■ **Collected data**:
BEGIN

-- ==== Sys2Proof/Machine/Flags.lean ====
section
/-! DEFINITION. Machine/Flags.lean: the flag_register (10_state.md R26 to R32) and the flag computations of the alu_8bit: the adder
(42_arithmetic_logical.md R118), the comparator (44_compare.md R130), the shifts and rotates (43_shifts_rotates.md R126 to
R129) and BIT (49_flags_bit_nop_brk.md R172). -/

namespace Sys2Proof.Machine

/-- The bit position of a flag in P (10_state.md R27). -/
def Flag.bit : Flag → Nat
  | .c => 0
  | .z => 1
  | .i => 2
  | .d => 3
  | .b => 4
  | .b2 => 5
  | .v => 6
  | .n => 7

/-- The mask of a flag in P (10_state.md R27). -/
def Flag.mask : Flag → Byte
  | .c => 0x01
  | .z => 0x02
  | .i => 0x04
  | .d => 0x08
  | .b => 0x10
  | .b2 => 0x20
  | .v => 0x40
  | .n => 0x80

/-- `get_flag(f)` on a status byte (10_state.md R28). -/
def getFlag (p : Byte) (f : Flag) : Bool := p.getLsbD f.bit

/-- `set_flag(f, v)` on a status byte: the other seven bits stay (10_state.md R28). -/
def putFlag (p : Byte) (f : Flag) (v : Bool) : Byte :=
  if v then p ||| f.mask else p &&& ~~~ f.mask

/-- `P.f` (00_scope.md R13). -/
def State.flag (s : State) (f : Flag) : Bool := getFlag s.p f

/-- `P.f <- v` (00_scope.md R13). -/
def State.setFlag (s : State) (f : Flag) (v : Bool) : State := { s with p := putFlag s.p f v }

/-- `SetZN(v)`, the source's `update_zero_negative` (10_state.md R29). -/
def setZN (v : Byte) (s : State) : State := (s.setFlag .z (v == 0)).setFlag .n (v.getLsbD 7)

/-- `AddC(a, b, cin)` = (result, carry-out, overflow) (42_arithmetic_logical.md R118). Binary whatever D holds (10_state.md R32). -/
def addC (a b : Byte) (cin : Bool) : Byte × Bool × Bool :=
  let sum := a.toNat + b.toNat + cin.toNat
  let r := BitVec.ofNat 8 sum
  (r, decide (sum > 0xFF), ((r ^^^ b) &&& (r ^^^ a) &&& 0x80) != 0)

/-- The result of ADC or SBC: A, C, V, Z and N from the adder (42_arithmetic_logical.md R119, R120). -/
def addToA (b : Byte) (s : State) : State :=
  match addC s.a b (s.flag .c) with
  | (r, c, v) => setZN r ((({ s with a := r } : State).setFlag .c c).setFlag .v v)

/-- `Compare(reg, m)`: C, Z and N; the register stays (44_compare.md R130). -/
def compareFlags (reg m : Byte) (s : State) : State :=
  setZN (reg - m) (s.setFlag .c (decide (m.toNat ≤ reg.toNat)))

/-- ASL of a byte: (result, carry-out); the carry-in is not used (43_shifts_rotates.md R126). -/
def aslByte (v : Byte) (_c0 : Bool) : Byte × Bool := (v <<< 1, v.getLsbD 7)

/-- LSR of a byte: (result, carry-out); the carry-in is not used (43_shifts_rotates.md R127). -/
def lsrByte (v : Byte) (_c0 : Bool) : Byte × Bool := (v >>> 1, v.getLsbD 0)

/-- ROL of a byte: the previous carry enters bit 0 (43_shifts_rotates.md R128). -/
def rolByte (v : Byte) (c0 : Bool) : Byte × Bool := ((v <<< 1) ||| (if c0 then 0x01 else 0x00), v.getLsbD 7)

/-- ROR of a byte: the previous carry enters bit 7 (43_shifts_rotates.md R129). -/
def rorByte (v : Byte) (c0 : Bool) : Byte × Bool := ((v >>> 1) ||| (if c0 then 0x80 else 0x00), v.getLsbD 0)

/-- BIT's flags: Z from `A & m`, N and V from m's bits 7 and 6 (49_flags_bit_nop_brk.md R172). -/
def bitFlags (m : Byte) (s : State) : State :=
  ((s.setFlag .z ((s.a &&& m) == 0)).setFlag .n (m.getLsbD 7)).setFlag .v (m.getLsbD 6)

end Sys2Proof.Machine
end

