-- ==== Sys2Proof/Machine/Branches.lean ====
section
/-! DEFINITION. Machine/Branches.lean: the eight conditional branches (45_branches.md). -/

namespace Sys2Proof.Machine

/-- `Branch(cond)`: taken, PC is `base + off + 1`; not taken, PC advances past the offset byte (45_branches.md R134). -/
def branch (cond : Bool) (off : Byte) (s : State) : Result :=
  if cond then .next (jump 2 (s.pc + sext off + 1) s) else .next (advance 2 s)

/-- BCC: `Branch(P.C = 0)` (45_branches.md R136). -/
def execBcc (off : Byte) (s : State) : Result := branch (!s.flag .c) off s

/-- BCS: `Branch(P.C = 1)` (45_branches.md R137). -/
def execBcs (off : Byte) (s : State) : Result := branch (s.flag .c) off s

/-- BEQ: `Branch(P.Z = 1)` (45_branches.md R138). -/
def execBeq (off : Byte) (s : State) : Result := branch (s.flag .z) off s

/-- BMI: `Branch(P.N = 1)` (45_branches.md R139). -/
def execBmi (off : Byte) (s : State) : Result := branch (s.flag .n) off s

/-- BNE: `Branch(P.Z = 0)` (45_branches.md R140). -/
def execBne (off : Byte) (s : State) : Result := branch (!s.flag .z) off s

/-- BPL: `Branch(P.N = 0)` (45_branches.md R141). -/
def execBpl (off : Byte) (s : State) : Result := branch (!s.flag .n) off s

/-- BVC: `Branch(P.V = 0)` (45_branches.md R142). -/
def execBvc (off : Byte) (s : State) : Result := branch (!s.flag .v) off s

/-- BVS: `Branch(P.V = 1)` (45_branches.md R143). -/
def execBvs (off : Byte) (s : State) : Result := branch (s.flag .v) off s

end Sys2Proof.Machine
end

END

■ **Action item**: Write down again, exactly as given, only the lines above that fall from the line with "byte (10_state.md R28). -/" to the line with "(43_shifts_rotates.md R129). -/", inclusive.

■ **Expected output**:
/-- `get_flag(f)` on a status byte (10_state.md R28). -/
def getFlag (p : Byte) (f : Flag) : Bool := p.getLsbD f.bit

/-- `set_flag(f, v)` on a status byte: the other seven bits stay (10_state.md R28). -/
def putFlag (p : Byte) (f : Flag) (v : Bool) : Byte :=
  if v then p ||| f.mask else p &&& ~~~ f.mask

/-- `P.f` (00_scope.md R13). -/
def State.flag (s : State) (f : Flag) : Bool := getFlag s.p f

/-- `P.f <- v` (00_scope.md R13). -/
def State.setFlag (s : State) (f : Flag) (v : Bool) : State := { s with p := putFlag s.p f v }

/-- `SetZN(v)`, the source's `update_zero_negative` (10_state.md R29). -/
def setZN (v : Byte) (s : State) : State := (s.setFlag .z (v == 0)).setFlag .n (v.getLsbD 7)

/-- `AddC(a, b, cin)` = (result, carry-out, overflow) (42_arithmetic_logical.md R118). Binary whatever D holds (10_state.md R32). -/
def addC (a b : Byte) (cin : Bool) : Byte × Bool × Bool :=
  let sum := a.toNat + b.toNat + cin.toNat
  let r := BitVec.ofNat 8 sum
  (r, decide (sum > 0xFF), ((r ^^^ b) &&& (r ^^^ a) &&& 0x80) != 0)

/-- The result of ADC or SBC: A, C, V, Z and N from the adder (42_arithmetic_logical.md R119, R120). -/
def addToA (b : Byte) (s : State) : State :=
  match addC s.a b (s.flag .c) with
  | (r, c, v) => setZN r ((({ s with a := r } : State).setFlag .c c).setFlag .v v)

/-- `Compare(reg, m)`: C, Z and N; the register stays (44_compare.md R130). -/
def compareFlags (reg m : Byte) (s : State) : State :=
  setZN (reg - m) (s.setFlag .c (decide (m.toNat ≤ reg.toNat)))

/-- ASL of a byte: (result, carry-out); the carry-in is not used (43_shifts_rotates.md R126). -/
def aslByte (v : Byte) (_c0 : Bool) : Byte × Bool := (v <<< 1, v.getLsbD 7)

/-- LSR of a byte: (result, carry-out); the carry-in is not used (43_shifts_rotates.md R127). -/
def lsrByte (v : Byte) (_c0 : Bool) : Byte × Bool := (v >>> 1, v.getLsbD 0)

/-- ROL of a byte: the previous carry enters bit 0 (43_shifts_rotates.md R128). -/
def rolByte (v : Byte) (c0 : Bool) : Byte × Bool := ((v <<< 1) ||| (if c0 then 0x01 else 0x00), v.getLsbD 7)

/-- ROR of a byte: the previous carry enters bit 7 (43_shifts_rotates.md R129). -/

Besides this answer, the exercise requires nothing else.